*Brief:*
Starting with the line that contains "def RefOk (s" and stopping after the line that contains "an unread handle", return each line below exactly as written, with no others.

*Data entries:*
..............................
/-- The check that the literal of a word must pass at its decode (R235, R279, R313, R317, R321 to R348): every literal will do
where none is named. -/
def literalOk (word : Instr) : Issue → Word → Bool :=
  match word with
  | .ncvtP _ | .ncvtU _ => fun _ => narrowOk
  | .cp w | .cpo w | .sld w => litRef (w.d.toNat + 1)
  | .cpt w => litRef (w.a.toNat + 7)
  | .mfactChol _ => fun _ x => decide (1 ≤ x.toNat) && decide (x.toNat ≤ 32)
  | .mdrainPeer _ => fun _ x => !slotRefIllegal x
  | .mcfg _ => fun _ => mcfgOk
  | .acqr _ => fun _ x => decide (x.toNat < 2 ^ 11)
  | .xferArm _ | .latchExpect _ => fun _ x => !x.getLsbD 31
  | .sknDecl _ => sknOk 0
  | .sknJoin _ => sknOk 1
  | .sknLeave _ => sknOk 2
  | .sknStat _ => sknOk 3
  | .amsg _ => fun _ => destOk
  | .latchArriveRemote _ => fun _ x => !refIllegal x
  | .latchWait _ => fun _ x => decide (x.toNat < 2)
  | .waitc _ => fun _ x => decide (x.toNat < 2 ^ 8)
  | .qopBind _ => fun _ x => !portIllegal x
  | .hypEnter _ | .hypConfirm _ | .hypRefute _ | .hypStat _ => fun _ => handleOk
  | .csrWr w => fun _ x => w.m = 17 || csrOk w.m.toNat x
  | .sysTlbinv _ | .sysCtxsv _ | .sysCtxld _ => fun _ _ => false
  | .sysL2flush _ => fun _ x => decide (x.toNat < 3)
  | _ => anyLit

/-- The operands that a word reads and writes with the values at hand: the latch reference of a copy is read only when its
control word says so (R316), and `free` reads nothing (R240). -/
def operandsOf (word : Instr) : Issue → List Opd → List Opd :=
  match word with
  | .cp w | .cpo w | .sld w => pickRef 2 fun i => i.rd i.first (w.d.toNat + 1)
  | .cpt w => pickRef 1 fun i => i.rd i.first (w.a.toNat + 7)
  | .free _ => freeing
  | _ => asIs

/-- The word is in hand and nothing holds it back. -/
def InHand (word : Instr) (litOk : Issue → Word → Bool) (pick : Issue → List Opd → List Opd) (s : State) (i : Issue) : Prop :=
  i.v = word.view ∧ Clear s i litOk (pick i i.ops)

/-- The word ends in a next state: `e` has landed on `st`. -/
def Ends (word : Instr) (pick : Issue → List Opd → List Opd) (s : State) (i : Issue) (st : State) (e : Effect) : Prop :=
  ∃ s', exec word s = .next s' ∧ Lands st s' i (pick i i.ops) e

/-- The word has begun and stalls its group (R296): `st` with the stall noted, and nothing else. -/
def Stalls (word : Instr) (s : State) (i : Issue) (st : State) (result : Word) (waitUntil : Nat)
    (holds : List Nat := []) : Prop :=
  exec word s = .next
    { st.mapGroup i.c.uid i.c.gid (fun g => { g with
        stall := some { pc := i.c.pc, setPc := i.c.setPc, begun := true, result := result, waitUntil := waitUntil,
                         holds := holds } }) with
        cur := some { i.c with waiting := true } }

/-- The word stalls its group without having begun (R296): `st` with the stall noted, and nothing else; it is tried again. -/
def Retries (word : Instr) (s : State) (i : Issue) (st : State) : Prop :=
  exec word s = .next
    { st.mapGroup i.c.uid i.c.gid (fun g => { g with
        stall := some { pc := i.c.pc, setPc := i.c.setPc, begun := false, result := 0, waitUntil := st.now + 1 } }) with
        cur := some { i.c with waiting := true } }

/-- The group waits for `w` (R32): the threads of the subset wait, and nothing else in `st` changes. -/
def Waits (word : Instr) (s : State) (i : Issue) (st : State) (w : Wait) : Prop :=
  exec word s = .next
    { st.mapGroup i.c.uid i.c.gid (fun g => { g with
        threads := g.threads.mapIdx fun k th => if i.c.active.contains k then { th with wait := w } else th }) with
        cur := some { i.c with waiting := true } }

/-- A command is queued (R312, R314): with its counter below 255, and no acquire or unread handle before it (R58, R72), the
word ends, the command outstanding on its counter; otherwise it stalls. -/
def Queues (word : Instr) (litOk : Issue → Word → Bool) (pick : Issue → List Opd → List Opd) (cls : Nat)
    (pre : State → Issue → Prop) (op : State → Issue → EngOp) : Prop :=
  ∀ (s : State) (i : Issue), InHand word litOk pick s i → pre s i →
    (s.counter i.c.uid i.c.gid cls < 255 → s.acquiring i = false →
      Ends word pick s i { s with ops := s.ops ++ [op s i], nextId := s.nextId + 1 } {}) ∧
    (255 ≤ s.counter i.c.uid i.c.gid cls ∨ s.acquiring i = true → Retries word s i s)

/-- A loop of matrix steps is queued (R172, R174): what of its two handles can be read at issue, with no earlier access of its
threads on its way, goes with it (R58, log 38); while four loops run, its counter is at 255, or an earlier acquire, handle read
or access is outstanding, it stalls. -/
def LoopQueued (w : RR) (pre : State → Issue → Prop) (loop : Issue → Option (List Byte) → Option (List Byte) → Loop) : Prop :=
  ∀ (s : State) (i : Issue), InHand (.mloop w) anyLit asIs s i → pre s i →
    (4 ≤ s.loops i.c.uid i.c.gid ∨ 255 ≤ s.counter i.c.uid i.c.gid 1 ∨ s.acquiring i = true ∨ s.accessing i = true →
      Retries (.mloop w) s i s) ∧
    (s.loops i.c.uid i.c.gid < 4 → s.counter i.c.uid i.c.gid 1 < 255 → s.acquiring i = false → s.accessing i = false →
    let op := fun (s : State) (l : Loop) => i.op s 1 none false .running (.mloop l)
    let l := loop i none none
    let x := s.readHandle (op s l) l.aVa.toNat
    let y := x.1.readHandle (op x.1 l) l.bVa.toNat
    y.1.counter i.c.uid i.c.gid 1 < 255 → y.1.acquiring i = false →
    Ends (.mloop w) asIs s i { y.1 with ops := y.1.ops ++ [op y.1 (loop i x.2 y.2)], nextId := y.1.nextId + 1 } {})

/-- No earlier acquire of a running thread is outstanding, and every access of the word passes the checks of R294. -/
def Passes (s : State) (i : Issue) (va : Nat → DWord) (size : Nat) (acc : AccessKind) (atom : AtomKind) : Prop :=
  s.acquiring i = false ∧ ∀ x ∈ s.checks i va size acc atom, ∃ pa bits e, x.2 = .ok pa bits e

/-- The same for scratchpad addresses. -/
def SpPasses (s : State) (i : Issue) (addr : Nat → Word) (size : Nat) : Prop :=
  s.acquiring i = false ∧ ∀ x ∈ s.spChecks i addr size, ∃ h, x.2 = .inl h

/-- The scratchpad accesses that passed. -/
def spHits (s : State) (i : Issue) (addr : Nat → Word) (size : Nat) : List SpHit :=
  (s.spChecks i addr size).filterMap fun x => x.2.getLeft?

/-- A release of a class need not wait (R76). -/
def MayRelease (s : State) (i : Issue) (cls : ScopeClass) : Prop :=
  s.released i.t.cl (i.t.coreOf i.c.gid) i.c.uid i.c.gid cls = true

/-- The latch reference of a command, when it has one, is well formed and names a latch (R127). -/
def RefOk (s : State) (i : Issue) (used : Bool) (w : Word) : Prop :=
  used = true → refIllegal w = false ∧ (s.latchRef i.t w).isSome

/-- The latch of a command. -/
def refTarget (s : State) (i : Issue) (used : Bool) (w : Word) : Option LatchTarget := if used then s.latchRef i.t w else none

/-- A read of the issuing thread that passes its checks and that nothing holds back, neither an acquire or an unread handle
before it nor a confirm into the root (R58, R77, R159): the state with what the load has brought, the address, and the bytes
(R71, R188, R190). -/
def State.reads (s : State) (i : Issue) (va : DWord) (size : Nat) (acc : AccessKind) (atom : AtomKind) :
    Option (State × Nat × List Byte) :=
  match s.checkGlobal i va size acc atom 0 false with
  | .ok pa bits e =>
    if s.acquiring i ∨ s.publishing pa (min size 64) ∨ s.isPoisoned pa (min size 64) then none
    else
      let r := (s.tlbFill e).plainRead i pa bits (min size 64)
      some (r.1, pa, r.2)
  | _ => none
..............................
*Response area:*
def RefOk (s : State) (i : Issue) (used : Bool) (w : Word) : Prop :=
  used = true → refIllegal w = false ∧ (s.latchRef i.t w).isSome

/-- The latch of a command. -/
def refTarget (s : State) (i : Issue) (used : Bool) (w : Word) : Option LatchTarget := if used then s.latchRef i.t w else none

/-- A read of the issuing thread that passes its checks and that nothing holds back, neither an acquire or an unread handle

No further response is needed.